── Information provided

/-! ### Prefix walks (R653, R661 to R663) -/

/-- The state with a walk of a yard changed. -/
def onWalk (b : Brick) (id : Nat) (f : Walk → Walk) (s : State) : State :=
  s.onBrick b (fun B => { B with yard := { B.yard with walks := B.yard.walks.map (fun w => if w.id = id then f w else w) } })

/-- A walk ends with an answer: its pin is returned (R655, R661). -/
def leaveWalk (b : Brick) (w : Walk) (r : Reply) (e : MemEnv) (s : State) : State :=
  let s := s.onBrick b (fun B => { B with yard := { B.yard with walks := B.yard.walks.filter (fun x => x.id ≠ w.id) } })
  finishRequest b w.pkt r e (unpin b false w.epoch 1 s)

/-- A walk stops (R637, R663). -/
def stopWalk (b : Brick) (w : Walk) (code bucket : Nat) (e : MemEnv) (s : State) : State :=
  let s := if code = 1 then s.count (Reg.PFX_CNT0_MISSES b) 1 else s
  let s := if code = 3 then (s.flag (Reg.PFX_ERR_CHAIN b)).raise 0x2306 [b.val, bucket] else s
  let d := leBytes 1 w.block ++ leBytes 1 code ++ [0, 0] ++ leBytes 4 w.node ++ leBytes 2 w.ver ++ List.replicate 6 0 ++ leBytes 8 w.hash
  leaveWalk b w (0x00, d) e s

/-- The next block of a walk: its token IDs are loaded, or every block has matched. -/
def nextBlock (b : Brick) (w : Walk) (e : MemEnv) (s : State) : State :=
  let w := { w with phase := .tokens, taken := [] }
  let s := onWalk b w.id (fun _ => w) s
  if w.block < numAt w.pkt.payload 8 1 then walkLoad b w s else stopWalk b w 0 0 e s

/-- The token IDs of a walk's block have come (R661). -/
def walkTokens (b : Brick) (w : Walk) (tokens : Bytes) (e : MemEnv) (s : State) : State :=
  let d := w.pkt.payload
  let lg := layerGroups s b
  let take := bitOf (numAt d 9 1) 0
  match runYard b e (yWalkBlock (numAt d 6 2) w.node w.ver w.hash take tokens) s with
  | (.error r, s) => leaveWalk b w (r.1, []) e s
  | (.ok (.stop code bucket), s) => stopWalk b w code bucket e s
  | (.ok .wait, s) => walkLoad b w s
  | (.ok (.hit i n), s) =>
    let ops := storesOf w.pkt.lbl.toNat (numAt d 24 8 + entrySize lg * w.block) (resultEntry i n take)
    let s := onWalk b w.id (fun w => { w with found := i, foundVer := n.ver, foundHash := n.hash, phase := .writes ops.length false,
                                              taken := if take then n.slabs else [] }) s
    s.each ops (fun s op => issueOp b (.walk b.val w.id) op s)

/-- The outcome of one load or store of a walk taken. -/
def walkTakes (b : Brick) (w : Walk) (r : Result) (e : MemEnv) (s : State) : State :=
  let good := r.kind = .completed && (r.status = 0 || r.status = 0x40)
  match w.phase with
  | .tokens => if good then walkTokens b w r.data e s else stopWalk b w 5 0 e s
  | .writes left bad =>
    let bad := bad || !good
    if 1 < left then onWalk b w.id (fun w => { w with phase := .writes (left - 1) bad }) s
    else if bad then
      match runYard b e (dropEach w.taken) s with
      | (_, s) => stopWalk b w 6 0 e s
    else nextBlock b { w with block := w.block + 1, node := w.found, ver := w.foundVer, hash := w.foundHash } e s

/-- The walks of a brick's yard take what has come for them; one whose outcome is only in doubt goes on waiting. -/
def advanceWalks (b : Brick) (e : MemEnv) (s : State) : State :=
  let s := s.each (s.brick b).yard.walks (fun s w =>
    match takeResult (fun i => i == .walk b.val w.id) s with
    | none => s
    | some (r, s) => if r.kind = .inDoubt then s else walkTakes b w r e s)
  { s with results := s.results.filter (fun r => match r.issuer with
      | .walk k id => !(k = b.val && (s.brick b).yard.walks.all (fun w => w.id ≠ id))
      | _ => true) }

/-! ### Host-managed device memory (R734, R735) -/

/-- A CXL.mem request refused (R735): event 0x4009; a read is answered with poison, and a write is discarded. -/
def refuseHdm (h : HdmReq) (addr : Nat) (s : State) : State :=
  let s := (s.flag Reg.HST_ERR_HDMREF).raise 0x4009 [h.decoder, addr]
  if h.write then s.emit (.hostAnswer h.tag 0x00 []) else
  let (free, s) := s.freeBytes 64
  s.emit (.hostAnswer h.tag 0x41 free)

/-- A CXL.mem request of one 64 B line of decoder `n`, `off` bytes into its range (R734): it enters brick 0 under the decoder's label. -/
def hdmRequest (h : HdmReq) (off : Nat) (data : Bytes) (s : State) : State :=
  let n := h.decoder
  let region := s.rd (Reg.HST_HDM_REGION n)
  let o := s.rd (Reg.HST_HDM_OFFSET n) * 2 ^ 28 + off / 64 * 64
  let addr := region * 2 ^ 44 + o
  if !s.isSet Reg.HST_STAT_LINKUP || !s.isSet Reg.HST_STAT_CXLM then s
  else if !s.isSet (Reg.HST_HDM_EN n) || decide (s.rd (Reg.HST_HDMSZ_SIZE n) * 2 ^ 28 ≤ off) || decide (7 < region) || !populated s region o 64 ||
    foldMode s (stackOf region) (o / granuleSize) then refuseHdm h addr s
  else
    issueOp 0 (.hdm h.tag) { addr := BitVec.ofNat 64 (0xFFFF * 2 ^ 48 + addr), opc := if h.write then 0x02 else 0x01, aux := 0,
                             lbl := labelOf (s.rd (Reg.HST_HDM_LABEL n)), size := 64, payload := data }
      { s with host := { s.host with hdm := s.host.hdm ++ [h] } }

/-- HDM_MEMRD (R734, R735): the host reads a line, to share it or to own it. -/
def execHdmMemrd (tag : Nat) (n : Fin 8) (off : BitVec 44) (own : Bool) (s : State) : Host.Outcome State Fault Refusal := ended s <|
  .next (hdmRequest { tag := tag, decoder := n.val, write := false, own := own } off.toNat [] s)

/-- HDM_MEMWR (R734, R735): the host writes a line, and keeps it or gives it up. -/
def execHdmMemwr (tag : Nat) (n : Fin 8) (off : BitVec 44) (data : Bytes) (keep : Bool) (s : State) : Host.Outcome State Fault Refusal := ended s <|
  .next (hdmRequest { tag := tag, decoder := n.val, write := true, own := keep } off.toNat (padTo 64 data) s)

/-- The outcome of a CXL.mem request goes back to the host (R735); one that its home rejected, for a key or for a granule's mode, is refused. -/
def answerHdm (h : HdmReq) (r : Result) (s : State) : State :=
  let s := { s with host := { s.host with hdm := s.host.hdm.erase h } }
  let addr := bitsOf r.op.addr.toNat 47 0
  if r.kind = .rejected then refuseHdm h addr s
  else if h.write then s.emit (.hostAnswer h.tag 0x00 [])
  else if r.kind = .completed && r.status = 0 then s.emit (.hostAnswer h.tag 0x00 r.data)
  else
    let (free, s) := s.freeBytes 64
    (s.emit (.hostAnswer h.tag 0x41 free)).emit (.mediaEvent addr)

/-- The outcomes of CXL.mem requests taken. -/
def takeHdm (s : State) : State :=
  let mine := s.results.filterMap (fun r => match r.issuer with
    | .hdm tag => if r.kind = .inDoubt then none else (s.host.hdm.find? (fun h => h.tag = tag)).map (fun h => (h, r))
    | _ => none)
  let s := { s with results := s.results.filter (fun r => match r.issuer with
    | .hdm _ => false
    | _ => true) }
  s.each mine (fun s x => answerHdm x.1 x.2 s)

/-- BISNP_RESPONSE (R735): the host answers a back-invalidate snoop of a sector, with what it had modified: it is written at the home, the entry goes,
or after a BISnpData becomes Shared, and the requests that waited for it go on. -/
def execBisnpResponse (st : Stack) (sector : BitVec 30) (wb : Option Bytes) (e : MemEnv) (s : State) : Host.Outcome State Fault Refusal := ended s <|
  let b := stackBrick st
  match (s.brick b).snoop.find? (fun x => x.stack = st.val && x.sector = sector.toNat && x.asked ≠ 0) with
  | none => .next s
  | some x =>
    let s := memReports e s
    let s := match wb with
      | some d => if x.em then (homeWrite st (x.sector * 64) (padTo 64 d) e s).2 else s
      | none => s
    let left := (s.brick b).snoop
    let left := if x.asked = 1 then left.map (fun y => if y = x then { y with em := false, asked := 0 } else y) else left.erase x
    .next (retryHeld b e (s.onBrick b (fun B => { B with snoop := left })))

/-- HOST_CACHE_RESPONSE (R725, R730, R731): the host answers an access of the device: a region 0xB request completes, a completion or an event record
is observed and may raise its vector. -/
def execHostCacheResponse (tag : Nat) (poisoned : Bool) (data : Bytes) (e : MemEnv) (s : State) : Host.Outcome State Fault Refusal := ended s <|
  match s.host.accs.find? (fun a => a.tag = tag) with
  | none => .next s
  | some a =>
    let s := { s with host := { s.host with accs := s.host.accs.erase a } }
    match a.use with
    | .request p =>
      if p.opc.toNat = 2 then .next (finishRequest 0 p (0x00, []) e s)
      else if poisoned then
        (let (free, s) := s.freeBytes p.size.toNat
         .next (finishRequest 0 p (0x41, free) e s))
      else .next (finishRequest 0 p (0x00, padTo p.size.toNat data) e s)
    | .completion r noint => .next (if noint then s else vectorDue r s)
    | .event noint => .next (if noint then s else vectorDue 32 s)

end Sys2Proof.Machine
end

────

Out of the data above, transcribe exactly and only the lines starting with the line that has "def execBisnpResponse (st" and going on through the line that has "let left := (s.brick b).snoop", both included.

def execBisnpResponse (st : Stack) (sector : BitVec 30) (wb : Option Bytes) (e : MemEnv) (s : State) : Host.Outcome State Fault Refusal := ended s <|
  let b := stackBrick st
  match (s.brick b).snoop.find? (fun x => x.stack = st.val && x.sector = sector.toNat && x.asked ≠ 0) with
  | none => .next s
  | some x =>
    let s := memReports e s
    let s := match wb with
      | some d => if x.em then (homeWrite st (x.sector * 64) (padTo 64 d) e s).2 else s
      | none => s
    let left := (s.brick b).snoop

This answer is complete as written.